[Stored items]

- - - - -

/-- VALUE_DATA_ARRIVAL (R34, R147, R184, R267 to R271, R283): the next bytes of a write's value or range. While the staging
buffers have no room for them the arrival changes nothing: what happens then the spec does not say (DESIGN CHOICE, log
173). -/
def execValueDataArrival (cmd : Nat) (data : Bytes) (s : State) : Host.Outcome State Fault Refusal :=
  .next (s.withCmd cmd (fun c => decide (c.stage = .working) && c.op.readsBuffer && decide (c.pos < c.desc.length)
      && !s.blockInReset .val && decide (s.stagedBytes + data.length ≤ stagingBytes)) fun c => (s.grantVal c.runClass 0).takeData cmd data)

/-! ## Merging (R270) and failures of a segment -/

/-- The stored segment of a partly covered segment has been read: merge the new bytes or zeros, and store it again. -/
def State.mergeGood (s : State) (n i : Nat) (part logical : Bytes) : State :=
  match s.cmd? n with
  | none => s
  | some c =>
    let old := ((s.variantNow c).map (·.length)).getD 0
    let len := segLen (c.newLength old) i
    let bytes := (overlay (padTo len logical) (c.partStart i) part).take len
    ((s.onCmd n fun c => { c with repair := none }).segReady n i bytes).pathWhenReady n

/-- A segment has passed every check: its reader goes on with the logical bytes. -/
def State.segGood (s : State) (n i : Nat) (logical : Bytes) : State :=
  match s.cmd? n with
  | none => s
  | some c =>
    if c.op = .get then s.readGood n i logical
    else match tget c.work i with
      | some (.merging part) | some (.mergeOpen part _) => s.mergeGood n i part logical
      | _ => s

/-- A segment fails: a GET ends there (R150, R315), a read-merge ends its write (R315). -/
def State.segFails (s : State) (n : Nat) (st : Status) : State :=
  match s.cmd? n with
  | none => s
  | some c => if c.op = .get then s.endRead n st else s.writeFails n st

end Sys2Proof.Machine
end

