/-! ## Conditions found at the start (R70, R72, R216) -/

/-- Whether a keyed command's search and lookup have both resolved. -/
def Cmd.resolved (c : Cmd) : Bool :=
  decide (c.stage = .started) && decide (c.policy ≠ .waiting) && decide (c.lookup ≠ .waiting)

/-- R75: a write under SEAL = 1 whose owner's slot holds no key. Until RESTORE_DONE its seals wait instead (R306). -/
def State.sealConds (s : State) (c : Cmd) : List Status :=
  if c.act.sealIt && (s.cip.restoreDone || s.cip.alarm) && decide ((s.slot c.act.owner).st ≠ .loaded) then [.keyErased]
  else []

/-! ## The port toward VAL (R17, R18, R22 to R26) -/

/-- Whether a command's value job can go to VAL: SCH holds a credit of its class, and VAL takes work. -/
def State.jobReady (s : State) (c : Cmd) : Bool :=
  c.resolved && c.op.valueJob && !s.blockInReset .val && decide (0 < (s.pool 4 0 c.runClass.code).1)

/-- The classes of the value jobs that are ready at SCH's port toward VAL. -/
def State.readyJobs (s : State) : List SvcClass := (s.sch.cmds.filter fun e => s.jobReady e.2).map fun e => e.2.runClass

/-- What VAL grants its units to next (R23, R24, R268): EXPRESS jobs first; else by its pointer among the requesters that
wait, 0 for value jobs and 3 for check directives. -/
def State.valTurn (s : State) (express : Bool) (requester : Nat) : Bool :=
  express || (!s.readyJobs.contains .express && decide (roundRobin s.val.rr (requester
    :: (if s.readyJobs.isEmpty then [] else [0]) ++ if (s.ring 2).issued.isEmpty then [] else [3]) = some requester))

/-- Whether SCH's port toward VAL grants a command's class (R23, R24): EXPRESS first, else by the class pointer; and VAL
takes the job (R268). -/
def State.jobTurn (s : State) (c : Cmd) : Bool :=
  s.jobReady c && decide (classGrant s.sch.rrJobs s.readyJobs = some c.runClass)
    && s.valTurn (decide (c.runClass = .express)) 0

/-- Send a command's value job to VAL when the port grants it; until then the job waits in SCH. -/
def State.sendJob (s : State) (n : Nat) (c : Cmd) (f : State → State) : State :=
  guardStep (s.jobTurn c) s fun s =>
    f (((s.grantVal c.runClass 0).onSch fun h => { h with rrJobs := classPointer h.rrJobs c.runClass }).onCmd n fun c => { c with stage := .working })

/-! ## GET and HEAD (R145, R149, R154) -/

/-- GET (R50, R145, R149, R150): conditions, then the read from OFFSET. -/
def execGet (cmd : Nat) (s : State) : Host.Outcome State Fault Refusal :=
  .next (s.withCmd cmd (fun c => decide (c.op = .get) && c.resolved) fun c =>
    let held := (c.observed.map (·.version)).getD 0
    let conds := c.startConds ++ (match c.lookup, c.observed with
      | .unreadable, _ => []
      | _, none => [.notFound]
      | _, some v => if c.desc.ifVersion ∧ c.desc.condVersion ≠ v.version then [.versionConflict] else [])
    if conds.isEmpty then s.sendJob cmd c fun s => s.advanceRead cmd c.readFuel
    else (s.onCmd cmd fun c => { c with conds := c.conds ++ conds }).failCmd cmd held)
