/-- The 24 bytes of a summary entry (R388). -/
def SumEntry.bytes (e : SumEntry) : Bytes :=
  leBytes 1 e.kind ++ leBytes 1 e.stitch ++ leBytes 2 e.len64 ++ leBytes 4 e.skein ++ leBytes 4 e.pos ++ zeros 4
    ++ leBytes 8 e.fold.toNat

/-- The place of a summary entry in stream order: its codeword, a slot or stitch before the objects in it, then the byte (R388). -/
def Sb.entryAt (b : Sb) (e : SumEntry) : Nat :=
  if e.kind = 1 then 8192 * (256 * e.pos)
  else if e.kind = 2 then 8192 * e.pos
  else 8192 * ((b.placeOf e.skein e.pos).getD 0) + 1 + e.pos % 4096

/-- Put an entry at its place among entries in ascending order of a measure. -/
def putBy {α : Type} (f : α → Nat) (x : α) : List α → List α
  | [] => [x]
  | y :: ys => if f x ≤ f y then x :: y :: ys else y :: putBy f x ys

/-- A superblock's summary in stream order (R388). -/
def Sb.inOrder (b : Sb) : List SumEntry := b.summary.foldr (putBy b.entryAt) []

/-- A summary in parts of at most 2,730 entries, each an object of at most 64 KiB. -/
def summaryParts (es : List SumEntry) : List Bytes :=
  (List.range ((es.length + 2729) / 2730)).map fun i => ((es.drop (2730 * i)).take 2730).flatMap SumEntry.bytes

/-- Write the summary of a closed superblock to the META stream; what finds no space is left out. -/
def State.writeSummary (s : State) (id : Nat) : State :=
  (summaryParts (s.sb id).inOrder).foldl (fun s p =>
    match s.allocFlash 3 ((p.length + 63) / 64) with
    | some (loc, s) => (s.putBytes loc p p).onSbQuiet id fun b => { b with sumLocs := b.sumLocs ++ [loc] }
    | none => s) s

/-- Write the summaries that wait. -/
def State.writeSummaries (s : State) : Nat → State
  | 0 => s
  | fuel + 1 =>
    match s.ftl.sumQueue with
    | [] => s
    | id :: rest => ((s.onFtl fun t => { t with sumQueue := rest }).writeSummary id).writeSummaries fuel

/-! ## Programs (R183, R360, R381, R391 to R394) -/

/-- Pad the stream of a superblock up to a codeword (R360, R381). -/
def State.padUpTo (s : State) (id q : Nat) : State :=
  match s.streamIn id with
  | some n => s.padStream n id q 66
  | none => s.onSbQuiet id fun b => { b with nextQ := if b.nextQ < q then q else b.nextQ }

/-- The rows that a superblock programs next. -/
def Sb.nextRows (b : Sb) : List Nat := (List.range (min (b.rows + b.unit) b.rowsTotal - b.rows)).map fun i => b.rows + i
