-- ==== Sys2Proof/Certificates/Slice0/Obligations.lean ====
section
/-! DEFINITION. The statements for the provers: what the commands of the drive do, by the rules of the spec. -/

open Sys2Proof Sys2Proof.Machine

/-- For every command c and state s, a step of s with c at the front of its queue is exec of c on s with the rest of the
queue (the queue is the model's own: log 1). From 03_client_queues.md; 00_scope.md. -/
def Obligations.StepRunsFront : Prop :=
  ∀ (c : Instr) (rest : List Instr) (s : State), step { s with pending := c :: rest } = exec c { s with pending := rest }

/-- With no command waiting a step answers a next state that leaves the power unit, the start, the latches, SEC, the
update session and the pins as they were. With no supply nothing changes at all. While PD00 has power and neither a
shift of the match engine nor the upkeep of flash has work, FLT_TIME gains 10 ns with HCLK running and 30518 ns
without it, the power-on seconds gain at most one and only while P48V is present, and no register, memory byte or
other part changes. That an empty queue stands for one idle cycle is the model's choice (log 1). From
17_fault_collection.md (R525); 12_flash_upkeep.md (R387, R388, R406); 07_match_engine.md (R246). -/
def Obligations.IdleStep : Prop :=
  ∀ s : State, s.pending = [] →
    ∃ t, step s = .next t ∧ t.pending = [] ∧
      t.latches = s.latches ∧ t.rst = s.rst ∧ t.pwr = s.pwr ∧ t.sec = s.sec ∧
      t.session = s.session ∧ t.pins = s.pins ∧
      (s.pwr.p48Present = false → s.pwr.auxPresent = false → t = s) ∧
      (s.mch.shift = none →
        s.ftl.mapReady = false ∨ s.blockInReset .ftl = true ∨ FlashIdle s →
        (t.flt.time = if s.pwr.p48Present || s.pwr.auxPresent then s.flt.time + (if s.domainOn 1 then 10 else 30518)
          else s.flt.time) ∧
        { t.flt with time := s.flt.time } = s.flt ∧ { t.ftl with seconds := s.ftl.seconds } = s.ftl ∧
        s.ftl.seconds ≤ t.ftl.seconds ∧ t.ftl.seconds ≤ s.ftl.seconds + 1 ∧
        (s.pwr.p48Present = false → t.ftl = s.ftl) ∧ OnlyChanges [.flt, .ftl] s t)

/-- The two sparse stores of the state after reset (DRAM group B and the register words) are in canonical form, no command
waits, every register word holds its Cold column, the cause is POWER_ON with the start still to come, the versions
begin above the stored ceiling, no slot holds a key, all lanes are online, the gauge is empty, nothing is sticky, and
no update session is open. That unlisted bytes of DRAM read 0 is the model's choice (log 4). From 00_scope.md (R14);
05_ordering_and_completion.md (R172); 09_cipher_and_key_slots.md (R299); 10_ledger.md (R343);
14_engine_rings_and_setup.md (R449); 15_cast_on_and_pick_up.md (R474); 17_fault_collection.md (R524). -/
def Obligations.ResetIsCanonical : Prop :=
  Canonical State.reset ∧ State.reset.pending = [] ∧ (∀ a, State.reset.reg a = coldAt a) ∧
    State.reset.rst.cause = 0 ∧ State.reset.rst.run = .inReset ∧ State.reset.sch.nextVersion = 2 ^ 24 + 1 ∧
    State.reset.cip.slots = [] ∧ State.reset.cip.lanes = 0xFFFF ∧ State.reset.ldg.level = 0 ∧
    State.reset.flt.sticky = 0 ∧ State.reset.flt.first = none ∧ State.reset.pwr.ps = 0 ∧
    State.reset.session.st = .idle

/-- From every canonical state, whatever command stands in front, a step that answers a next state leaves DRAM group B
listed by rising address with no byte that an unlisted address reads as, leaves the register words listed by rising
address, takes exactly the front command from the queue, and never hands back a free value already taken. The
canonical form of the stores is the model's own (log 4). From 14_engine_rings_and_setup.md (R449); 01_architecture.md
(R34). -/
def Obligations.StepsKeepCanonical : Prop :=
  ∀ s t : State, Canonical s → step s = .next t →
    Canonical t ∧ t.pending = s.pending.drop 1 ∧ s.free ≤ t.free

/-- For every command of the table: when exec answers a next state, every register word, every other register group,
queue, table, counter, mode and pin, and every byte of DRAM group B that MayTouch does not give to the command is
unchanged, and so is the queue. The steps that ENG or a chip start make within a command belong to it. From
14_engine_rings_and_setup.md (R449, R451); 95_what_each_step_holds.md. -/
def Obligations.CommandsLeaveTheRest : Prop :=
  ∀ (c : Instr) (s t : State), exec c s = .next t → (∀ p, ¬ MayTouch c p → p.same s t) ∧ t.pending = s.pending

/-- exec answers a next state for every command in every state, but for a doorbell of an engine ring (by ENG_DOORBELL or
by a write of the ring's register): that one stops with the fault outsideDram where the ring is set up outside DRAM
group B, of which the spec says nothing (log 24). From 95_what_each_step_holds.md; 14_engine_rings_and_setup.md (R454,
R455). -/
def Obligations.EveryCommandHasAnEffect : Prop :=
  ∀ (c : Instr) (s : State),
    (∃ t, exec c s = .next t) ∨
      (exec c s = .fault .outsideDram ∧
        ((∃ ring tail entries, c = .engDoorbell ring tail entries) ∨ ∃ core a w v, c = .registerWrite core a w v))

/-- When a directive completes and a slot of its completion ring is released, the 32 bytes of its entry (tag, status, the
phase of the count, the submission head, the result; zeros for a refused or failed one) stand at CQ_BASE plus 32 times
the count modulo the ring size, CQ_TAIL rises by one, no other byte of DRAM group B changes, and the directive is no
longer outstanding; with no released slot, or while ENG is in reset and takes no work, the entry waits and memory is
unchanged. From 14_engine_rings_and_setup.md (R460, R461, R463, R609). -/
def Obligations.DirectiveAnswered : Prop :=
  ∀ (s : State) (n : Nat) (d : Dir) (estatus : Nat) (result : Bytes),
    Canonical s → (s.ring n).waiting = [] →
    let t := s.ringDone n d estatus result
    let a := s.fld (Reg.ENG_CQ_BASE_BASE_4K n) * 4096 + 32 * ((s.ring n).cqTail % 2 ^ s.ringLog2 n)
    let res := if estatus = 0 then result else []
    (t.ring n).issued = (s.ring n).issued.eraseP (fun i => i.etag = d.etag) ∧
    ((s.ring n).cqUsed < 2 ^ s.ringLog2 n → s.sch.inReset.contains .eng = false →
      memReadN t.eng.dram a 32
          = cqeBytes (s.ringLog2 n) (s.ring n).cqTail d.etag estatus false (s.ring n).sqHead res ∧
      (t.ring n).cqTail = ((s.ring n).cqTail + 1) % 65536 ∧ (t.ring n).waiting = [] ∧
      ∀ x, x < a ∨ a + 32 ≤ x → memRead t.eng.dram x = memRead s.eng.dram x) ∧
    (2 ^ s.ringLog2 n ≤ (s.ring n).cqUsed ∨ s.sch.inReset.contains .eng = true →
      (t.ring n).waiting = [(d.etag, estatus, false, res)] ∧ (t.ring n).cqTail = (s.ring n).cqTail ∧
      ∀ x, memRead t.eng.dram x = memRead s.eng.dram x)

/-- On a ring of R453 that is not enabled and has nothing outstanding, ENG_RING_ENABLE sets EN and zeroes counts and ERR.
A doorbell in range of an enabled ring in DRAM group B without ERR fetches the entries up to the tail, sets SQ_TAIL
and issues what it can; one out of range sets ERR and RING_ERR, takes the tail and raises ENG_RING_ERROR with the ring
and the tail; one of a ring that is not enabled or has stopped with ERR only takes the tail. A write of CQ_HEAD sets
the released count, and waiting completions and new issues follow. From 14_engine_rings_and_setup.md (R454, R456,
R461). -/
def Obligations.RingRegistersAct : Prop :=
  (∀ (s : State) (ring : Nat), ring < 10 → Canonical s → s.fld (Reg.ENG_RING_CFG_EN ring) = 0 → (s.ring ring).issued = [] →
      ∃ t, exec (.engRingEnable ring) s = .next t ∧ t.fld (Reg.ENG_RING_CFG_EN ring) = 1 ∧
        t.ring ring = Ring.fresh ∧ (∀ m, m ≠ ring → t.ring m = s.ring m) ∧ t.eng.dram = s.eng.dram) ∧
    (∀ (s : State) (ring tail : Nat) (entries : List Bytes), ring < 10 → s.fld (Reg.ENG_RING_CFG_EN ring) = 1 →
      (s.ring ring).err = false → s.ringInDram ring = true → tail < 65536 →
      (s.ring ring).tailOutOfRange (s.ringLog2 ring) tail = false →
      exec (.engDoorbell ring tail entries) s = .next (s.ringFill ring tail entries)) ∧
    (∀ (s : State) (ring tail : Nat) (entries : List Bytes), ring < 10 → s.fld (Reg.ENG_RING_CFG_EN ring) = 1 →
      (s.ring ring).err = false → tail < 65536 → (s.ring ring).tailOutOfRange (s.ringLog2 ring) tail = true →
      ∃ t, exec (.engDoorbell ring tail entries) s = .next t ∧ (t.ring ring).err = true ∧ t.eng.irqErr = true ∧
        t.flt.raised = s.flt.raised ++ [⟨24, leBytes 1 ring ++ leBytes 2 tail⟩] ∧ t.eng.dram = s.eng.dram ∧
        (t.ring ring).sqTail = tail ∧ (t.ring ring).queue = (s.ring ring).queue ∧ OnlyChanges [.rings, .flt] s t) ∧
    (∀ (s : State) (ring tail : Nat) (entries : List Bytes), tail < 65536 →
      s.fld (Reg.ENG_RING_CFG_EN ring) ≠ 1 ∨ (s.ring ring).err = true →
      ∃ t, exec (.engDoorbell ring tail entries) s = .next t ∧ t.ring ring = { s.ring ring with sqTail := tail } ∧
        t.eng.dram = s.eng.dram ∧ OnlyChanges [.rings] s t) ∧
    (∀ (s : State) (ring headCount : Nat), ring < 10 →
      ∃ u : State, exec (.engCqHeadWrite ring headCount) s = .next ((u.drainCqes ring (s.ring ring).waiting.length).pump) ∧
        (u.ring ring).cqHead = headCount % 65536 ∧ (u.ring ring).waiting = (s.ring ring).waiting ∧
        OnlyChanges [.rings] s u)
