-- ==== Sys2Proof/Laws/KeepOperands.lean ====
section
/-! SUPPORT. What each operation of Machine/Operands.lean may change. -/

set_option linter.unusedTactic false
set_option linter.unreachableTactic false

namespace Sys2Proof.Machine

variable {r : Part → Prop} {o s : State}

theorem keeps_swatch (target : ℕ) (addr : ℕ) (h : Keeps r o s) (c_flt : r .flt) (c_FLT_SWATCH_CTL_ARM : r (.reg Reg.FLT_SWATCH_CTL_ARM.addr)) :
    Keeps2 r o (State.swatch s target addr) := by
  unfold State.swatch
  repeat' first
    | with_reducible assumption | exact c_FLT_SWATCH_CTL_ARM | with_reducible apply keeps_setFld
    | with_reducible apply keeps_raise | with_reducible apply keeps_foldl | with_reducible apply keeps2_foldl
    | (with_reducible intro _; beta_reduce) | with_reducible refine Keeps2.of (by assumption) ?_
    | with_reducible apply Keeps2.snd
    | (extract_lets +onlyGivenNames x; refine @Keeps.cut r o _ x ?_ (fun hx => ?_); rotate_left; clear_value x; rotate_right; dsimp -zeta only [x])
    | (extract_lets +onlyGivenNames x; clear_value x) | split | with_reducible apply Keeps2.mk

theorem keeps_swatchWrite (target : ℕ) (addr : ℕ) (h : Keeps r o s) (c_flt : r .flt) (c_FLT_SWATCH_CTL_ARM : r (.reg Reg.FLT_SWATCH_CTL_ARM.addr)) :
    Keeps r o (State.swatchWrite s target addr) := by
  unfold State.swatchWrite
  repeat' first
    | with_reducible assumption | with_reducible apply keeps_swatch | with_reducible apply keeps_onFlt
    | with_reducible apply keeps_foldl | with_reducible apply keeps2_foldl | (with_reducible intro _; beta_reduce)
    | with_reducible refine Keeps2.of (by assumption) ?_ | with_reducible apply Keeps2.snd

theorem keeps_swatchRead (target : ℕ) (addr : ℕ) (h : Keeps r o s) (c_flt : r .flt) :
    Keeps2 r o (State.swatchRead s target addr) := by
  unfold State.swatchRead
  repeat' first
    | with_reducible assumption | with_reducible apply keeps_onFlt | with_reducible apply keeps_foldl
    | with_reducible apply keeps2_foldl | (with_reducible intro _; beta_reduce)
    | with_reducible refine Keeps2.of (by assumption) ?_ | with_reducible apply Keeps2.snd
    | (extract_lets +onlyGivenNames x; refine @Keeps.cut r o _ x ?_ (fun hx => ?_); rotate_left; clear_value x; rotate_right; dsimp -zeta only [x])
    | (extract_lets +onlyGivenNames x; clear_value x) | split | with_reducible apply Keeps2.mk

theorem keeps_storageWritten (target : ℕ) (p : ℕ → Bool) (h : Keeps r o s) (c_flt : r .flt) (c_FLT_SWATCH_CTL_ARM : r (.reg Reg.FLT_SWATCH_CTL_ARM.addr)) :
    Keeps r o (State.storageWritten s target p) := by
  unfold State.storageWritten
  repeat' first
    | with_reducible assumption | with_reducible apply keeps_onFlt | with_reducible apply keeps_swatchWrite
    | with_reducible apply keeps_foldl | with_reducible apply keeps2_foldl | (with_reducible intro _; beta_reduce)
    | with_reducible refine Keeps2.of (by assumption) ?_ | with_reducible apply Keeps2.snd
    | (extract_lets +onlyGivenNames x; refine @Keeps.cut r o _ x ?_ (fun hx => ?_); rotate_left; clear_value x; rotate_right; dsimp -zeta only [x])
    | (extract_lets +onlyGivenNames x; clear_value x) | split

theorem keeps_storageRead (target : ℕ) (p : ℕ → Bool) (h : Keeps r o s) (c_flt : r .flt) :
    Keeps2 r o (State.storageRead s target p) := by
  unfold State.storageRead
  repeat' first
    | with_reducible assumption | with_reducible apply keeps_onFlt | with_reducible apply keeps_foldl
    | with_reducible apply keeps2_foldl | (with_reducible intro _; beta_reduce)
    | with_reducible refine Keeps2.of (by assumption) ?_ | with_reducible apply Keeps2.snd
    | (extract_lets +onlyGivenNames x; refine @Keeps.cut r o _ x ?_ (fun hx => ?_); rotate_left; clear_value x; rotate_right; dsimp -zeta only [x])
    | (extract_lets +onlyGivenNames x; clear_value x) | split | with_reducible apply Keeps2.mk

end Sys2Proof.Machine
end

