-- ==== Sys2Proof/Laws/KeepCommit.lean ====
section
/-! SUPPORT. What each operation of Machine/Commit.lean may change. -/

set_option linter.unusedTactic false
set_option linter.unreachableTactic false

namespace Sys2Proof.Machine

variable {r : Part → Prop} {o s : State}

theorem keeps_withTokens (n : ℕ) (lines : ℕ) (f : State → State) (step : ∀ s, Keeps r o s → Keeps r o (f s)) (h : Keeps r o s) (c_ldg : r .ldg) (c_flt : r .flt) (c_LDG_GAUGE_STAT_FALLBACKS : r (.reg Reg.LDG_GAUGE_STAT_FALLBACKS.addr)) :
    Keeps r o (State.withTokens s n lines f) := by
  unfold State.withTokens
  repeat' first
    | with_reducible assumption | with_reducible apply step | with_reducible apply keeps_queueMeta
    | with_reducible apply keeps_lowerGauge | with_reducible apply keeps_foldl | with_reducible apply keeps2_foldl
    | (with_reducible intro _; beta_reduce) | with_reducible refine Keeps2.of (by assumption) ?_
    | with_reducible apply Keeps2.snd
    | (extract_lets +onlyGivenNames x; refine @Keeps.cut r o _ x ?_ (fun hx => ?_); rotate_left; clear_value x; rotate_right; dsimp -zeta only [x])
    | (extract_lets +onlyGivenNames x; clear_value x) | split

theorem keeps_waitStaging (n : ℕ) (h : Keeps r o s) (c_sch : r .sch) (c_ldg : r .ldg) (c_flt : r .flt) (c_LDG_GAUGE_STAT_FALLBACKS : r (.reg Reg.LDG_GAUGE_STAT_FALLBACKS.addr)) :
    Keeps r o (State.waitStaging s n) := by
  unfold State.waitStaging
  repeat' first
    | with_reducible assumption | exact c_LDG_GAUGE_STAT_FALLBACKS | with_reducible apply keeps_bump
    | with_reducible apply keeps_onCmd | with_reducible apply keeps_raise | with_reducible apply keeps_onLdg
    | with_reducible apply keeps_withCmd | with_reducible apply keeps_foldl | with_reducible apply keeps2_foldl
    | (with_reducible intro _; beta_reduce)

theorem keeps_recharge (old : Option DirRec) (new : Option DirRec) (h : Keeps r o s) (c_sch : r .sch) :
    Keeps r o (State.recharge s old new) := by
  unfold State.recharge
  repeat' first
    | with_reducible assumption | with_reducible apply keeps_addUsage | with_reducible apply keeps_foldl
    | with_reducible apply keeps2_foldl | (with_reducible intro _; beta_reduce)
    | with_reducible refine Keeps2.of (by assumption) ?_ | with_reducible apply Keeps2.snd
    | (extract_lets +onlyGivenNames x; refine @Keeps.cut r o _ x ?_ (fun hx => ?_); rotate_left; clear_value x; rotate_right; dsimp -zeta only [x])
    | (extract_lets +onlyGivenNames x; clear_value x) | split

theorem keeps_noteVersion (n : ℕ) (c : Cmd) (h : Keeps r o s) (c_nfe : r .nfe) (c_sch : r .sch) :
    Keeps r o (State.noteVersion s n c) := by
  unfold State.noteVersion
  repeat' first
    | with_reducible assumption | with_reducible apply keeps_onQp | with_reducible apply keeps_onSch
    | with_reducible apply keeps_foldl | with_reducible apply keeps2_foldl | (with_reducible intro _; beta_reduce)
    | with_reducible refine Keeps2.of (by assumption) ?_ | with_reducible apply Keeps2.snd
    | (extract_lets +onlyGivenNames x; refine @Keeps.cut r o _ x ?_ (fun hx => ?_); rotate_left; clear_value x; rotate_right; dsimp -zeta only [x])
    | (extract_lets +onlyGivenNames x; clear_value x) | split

- - - - -

*Assignment*
The answer should be one number, the count of lines above that contain "SumEntry".

*Reply to the exercise*
5